MATERIAL SUPPLIED:
====

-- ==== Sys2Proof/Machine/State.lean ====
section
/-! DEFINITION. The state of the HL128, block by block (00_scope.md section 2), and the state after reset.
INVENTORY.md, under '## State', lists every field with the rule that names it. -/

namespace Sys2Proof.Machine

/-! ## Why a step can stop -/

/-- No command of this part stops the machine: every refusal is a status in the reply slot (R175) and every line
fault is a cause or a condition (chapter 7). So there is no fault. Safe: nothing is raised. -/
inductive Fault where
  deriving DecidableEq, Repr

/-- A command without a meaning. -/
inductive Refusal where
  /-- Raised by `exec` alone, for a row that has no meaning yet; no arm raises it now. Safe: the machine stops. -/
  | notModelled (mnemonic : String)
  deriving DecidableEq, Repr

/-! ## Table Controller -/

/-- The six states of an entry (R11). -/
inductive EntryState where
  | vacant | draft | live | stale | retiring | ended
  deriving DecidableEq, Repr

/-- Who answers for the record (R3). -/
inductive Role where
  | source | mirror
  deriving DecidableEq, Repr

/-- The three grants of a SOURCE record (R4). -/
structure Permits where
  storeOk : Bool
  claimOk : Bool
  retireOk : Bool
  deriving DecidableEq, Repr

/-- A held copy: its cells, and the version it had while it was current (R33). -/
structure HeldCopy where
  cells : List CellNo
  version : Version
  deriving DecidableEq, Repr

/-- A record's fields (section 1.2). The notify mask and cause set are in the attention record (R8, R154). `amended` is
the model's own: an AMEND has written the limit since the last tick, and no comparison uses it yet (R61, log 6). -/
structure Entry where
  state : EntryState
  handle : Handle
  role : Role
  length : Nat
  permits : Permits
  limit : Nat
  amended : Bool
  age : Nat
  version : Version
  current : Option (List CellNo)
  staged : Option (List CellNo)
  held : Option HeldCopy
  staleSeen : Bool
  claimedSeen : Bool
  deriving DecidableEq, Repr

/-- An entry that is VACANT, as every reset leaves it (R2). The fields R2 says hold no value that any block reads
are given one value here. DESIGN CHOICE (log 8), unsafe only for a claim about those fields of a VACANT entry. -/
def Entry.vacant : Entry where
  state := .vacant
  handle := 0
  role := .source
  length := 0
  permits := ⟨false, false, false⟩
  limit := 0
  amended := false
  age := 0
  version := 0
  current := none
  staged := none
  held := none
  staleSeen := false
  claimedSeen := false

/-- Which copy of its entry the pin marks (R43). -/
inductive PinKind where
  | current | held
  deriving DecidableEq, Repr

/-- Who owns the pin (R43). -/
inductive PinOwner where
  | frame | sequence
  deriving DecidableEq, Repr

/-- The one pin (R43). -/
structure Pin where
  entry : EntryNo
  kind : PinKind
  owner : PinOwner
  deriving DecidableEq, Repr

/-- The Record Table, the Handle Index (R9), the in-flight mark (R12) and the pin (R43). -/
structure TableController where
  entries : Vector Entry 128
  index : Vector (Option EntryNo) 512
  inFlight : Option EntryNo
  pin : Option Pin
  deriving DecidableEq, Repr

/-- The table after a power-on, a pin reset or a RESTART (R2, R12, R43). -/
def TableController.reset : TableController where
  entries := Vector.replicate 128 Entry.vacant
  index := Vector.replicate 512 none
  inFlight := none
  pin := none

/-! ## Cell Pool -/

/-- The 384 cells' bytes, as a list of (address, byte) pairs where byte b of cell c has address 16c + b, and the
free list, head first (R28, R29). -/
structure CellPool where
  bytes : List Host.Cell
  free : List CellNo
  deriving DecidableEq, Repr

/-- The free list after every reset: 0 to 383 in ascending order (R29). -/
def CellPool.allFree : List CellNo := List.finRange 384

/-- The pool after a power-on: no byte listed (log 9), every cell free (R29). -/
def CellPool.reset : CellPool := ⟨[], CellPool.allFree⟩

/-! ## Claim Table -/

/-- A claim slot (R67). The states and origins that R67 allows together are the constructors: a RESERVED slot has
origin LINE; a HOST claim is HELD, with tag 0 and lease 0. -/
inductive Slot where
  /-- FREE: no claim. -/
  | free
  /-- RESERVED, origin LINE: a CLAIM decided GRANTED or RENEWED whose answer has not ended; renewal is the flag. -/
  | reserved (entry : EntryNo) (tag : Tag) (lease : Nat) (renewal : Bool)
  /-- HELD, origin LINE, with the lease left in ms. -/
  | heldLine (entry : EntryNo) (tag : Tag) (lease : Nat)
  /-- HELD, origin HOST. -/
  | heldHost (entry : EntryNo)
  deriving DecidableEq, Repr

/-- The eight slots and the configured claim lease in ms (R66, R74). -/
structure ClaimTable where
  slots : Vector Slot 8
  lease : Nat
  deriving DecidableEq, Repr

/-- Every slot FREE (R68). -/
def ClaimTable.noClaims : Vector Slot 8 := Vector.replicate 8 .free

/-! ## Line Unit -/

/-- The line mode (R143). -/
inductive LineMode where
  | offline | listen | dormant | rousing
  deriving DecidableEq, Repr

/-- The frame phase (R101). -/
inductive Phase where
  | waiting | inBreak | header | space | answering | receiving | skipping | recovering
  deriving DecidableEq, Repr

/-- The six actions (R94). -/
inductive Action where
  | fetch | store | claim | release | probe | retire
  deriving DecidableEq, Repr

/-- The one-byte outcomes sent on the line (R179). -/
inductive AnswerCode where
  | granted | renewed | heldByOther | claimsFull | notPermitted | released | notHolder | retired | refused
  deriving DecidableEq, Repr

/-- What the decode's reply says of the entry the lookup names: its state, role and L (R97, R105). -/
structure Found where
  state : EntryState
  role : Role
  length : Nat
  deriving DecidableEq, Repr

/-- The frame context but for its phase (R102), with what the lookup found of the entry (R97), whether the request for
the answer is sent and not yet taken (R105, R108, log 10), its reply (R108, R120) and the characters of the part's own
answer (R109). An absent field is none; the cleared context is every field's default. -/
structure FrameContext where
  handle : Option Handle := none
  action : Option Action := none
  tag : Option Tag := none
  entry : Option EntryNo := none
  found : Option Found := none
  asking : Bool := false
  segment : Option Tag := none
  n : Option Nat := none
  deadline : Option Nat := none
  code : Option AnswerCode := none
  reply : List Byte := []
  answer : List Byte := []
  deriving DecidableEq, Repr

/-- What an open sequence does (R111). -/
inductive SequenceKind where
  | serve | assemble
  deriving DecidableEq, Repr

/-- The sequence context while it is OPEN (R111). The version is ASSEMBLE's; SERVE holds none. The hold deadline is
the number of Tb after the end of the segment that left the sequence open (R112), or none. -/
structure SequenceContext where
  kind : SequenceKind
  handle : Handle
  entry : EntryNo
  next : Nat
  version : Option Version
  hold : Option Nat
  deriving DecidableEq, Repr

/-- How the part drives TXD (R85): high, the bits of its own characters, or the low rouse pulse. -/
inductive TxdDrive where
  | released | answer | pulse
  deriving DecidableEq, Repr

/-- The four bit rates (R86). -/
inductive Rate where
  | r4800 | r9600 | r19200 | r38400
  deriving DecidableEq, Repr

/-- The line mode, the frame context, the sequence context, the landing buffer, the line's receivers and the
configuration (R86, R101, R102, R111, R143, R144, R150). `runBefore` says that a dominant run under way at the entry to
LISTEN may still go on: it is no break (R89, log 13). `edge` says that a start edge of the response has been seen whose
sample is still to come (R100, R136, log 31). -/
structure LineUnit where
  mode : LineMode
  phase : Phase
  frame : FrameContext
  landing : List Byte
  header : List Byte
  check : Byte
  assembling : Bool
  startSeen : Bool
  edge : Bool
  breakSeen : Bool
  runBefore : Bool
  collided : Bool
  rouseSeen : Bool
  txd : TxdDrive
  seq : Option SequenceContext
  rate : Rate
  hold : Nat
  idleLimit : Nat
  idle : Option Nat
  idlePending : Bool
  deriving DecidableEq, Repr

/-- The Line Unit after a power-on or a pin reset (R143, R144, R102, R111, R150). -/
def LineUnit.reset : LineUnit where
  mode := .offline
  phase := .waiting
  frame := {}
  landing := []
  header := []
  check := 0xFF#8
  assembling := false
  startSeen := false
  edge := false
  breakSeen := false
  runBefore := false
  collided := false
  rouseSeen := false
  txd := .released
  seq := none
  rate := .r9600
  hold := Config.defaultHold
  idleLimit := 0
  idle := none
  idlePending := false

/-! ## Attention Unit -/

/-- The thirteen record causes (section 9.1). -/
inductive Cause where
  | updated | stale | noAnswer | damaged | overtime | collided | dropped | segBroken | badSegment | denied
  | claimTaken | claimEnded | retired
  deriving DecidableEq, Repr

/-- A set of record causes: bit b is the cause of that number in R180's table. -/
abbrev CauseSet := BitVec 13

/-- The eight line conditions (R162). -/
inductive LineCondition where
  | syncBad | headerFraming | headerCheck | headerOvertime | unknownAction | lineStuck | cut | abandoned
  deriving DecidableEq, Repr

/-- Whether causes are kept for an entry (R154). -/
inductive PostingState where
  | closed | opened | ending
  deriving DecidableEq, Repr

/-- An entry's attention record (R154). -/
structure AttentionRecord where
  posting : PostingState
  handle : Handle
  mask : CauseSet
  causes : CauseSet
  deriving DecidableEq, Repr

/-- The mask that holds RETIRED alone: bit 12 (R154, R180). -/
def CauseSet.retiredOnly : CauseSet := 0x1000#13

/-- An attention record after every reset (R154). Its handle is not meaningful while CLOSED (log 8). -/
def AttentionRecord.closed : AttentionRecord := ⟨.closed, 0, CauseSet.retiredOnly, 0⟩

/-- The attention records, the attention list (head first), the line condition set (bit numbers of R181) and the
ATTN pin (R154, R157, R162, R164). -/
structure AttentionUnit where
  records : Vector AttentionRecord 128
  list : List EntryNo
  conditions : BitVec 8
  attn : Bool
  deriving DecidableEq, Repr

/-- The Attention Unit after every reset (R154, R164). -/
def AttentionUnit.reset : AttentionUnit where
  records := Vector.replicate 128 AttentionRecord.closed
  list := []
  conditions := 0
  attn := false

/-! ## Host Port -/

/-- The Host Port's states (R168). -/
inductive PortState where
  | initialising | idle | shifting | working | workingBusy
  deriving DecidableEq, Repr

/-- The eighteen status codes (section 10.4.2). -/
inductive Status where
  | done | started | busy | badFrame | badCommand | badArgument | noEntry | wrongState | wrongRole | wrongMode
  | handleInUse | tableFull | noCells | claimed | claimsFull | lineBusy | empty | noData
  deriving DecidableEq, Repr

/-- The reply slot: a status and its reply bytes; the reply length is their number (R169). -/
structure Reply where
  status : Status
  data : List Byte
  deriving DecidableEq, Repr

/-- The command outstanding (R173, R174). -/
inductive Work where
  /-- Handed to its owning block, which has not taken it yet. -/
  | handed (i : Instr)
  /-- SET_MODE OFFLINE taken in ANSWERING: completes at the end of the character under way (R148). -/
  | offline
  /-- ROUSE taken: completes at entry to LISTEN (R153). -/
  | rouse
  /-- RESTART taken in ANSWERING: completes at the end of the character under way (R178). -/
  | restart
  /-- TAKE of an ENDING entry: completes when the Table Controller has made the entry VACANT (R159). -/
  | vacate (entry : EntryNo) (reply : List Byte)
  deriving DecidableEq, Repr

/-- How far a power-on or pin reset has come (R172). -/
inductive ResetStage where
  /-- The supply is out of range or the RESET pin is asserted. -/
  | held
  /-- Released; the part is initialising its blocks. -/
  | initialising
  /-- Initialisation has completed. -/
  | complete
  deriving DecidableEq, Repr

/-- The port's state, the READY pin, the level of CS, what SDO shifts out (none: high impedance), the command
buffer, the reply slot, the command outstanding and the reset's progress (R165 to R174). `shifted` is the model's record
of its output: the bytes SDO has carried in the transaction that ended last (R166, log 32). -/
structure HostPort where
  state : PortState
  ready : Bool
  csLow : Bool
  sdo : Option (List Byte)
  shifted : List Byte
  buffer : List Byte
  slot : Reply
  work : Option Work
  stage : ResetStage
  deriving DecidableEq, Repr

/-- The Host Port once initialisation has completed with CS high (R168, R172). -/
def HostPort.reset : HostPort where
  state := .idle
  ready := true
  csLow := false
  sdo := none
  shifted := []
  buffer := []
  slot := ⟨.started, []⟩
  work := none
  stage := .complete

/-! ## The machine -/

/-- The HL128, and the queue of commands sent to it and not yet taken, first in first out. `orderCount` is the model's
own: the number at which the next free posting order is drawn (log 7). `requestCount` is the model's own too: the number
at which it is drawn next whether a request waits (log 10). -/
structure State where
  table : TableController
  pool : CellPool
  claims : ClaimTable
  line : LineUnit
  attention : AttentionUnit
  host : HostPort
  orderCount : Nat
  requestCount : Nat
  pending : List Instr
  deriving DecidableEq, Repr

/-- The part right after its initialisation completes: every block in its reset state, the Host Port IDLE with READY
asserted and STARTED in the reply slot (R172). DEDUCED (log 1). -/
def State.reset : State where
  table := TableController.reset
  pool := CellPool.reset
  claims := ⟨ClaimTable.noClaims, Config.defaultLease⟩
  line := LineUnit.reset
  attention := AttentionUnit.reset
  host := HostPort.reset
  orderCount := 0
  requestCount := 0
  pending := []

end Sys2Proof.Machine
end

====

Starting from the top of the records and ending at the line that contains "source | mirror", repeat each line exactly and return only those lines.

-- ==== Sys2Proof/Machine/State.lean ====
section
/-! DEFINITION. The state of the HL128, block by block (00_scope.md section 2), and the state after reset.
INVENTORY.md, under '## State', lists every field with the rule that names it. -/

namespace Sys2Proof.Machine

/-! ## Why a step can stop -/

/-- No command of this part stops the machine: every refusal is a status in the reply slot (R175) and every line
fault is a cause or a condition (chapter 7). So there is no fault. Safe: nothing is raised. -/
inductive Fault where
  deriving DecidableEq, Repr

/-- A command without a meaning. -/
inductive Refusal where
  /-- Raised by `exec` alone, for a row that has no meaning yet; no arm raises it now. Safe: the machine stops. -/
  | notModelled (mnemonic : String)
  deriving DecidableEq, Repr

/-! ## Table Controller -/

/-- The six states of an entry (R11). -/
inductive EntryState where
  | vacant | draft | live | stale | retiring | ended
  deriving DecidableEq, Repr

/-- Who answers for the record (R3). -/
inductive Role where
  | source | mirror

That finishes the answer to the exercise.